- _DATA TO EXAMINE_:
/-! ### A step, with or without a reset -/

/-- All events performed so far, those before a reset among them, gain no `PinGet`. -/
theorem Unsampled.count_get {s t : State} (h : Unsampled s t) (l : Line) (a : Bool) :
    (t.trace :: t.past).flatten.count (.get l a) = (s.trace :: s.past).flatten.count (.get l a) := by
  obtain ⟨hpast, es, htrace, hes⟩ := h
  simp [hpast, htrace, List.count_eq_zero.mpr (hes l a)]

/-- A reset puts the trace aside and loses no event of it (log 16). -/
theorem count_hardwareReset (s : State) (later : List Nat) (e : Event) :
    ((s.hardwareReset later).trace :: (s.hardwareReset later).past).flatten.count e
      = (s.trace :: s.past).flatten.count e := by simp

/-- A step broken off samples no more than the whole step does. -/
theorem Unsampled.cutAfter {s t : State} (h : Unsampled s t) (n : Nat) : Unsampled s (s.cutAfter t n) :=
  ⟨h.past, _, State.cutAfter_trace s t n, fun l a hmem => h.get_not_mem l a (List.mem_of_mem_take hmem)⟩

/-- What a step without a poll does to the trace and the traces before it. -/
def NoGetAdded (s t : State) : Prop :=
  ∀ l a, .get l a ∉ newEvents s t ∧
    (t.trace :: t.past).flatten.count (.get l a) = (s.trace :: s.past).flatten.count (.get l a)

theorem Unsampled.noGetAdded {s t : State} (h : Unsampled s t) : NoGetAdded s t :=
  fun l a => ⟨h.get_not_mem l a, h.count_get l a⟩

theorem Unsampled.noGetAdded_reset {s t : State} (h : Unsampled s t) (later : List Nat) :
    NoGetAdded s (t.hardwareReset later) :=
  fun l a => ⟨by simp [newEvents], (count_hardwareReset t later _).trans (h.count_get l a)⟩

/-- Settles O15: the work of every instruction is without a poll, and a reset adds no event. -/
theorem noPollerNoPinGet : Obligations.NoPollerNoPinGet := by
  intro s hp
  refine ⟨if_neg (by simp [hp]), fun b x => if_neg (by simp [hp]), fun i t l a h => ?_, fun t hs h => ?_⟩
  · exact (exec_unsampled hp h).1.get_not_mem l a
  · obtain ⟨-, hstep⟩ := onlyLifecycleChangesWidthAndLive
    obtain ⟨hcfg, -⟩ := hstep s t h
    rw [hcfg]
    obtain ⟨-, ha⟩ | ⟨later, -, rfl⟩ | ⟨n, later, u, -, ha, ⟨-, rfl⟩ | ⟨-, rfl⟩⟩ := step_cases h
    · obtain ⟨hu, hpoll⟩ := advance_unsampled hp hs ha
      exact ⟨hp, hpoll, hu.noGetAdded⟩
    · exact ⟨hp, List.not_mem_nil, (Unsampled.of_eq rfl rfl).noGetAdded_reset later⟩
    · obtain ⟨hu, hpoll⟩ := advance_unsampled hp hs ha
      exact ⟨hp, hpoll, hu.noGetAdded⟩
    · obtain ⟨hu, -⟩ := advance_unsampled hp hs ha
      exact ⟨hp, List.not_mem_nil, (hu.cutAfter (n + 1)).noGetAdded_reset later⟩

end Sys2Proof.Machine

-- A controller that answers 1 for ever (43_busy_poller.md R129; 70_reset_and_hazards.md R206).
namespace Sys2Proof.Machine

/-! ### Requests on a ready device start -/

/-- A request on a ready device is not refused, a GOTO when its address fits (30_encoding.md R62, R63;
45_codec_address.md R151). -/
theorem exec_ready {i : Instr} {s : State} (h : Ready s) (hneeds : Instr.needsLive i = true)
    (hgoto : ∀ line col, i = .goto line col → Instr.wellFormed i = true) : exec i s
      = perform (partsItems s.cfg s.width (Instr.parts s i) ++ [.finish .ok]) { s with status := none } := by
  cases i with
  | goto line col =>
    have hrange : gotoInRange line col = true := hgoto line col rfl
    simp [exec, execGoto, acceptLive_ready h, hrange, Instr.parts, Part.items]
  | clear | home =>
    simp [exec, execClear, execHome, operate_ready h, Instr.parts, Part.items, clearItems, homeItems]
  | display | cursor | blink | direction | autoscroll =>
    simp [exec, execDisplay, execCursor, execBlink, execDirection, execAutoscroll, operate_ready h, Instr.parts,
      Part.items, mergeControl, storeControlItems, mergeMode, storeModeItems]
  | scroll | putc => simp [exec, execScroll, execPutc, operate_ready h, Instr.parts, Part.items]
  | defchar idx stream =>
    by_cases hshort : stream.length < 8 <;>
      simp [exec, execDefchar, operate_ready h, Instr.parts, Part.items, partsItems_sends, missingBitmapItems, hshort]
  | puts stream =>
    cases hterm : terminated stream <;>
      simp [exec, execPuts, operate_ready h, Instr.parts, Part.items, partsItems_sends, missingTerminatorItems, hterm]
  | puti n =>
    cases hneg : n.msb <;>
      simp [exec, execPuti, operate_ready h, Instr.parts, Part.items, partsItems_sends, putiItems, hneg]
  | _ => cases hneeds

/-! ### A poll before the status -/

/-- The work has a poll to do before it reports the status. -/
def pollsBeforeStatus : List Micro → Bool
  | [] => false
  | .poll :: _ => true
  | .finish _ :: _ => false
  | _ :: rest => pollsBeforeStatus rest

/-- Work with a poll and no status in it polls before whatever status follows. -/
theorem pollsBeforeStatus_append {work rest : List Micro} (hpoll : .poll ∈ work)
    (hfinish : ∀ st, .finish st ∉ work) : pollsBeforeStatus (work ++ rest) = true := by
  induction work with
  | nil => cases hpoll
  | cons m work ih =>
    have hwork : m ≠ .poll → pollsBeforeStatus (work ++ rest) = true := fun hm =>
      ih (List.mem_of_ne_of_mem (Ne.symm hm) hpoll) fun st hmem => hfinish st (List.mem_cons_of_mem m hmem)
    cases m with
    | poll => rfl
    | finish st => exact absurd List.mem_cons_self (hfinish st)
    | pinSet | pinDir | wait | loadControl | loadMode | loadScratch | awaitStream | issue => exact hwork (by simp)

- _YOUR TASK_:
With no other words, report how many lines in the entries hold the string "hterm".

- _SOLUTION_:
2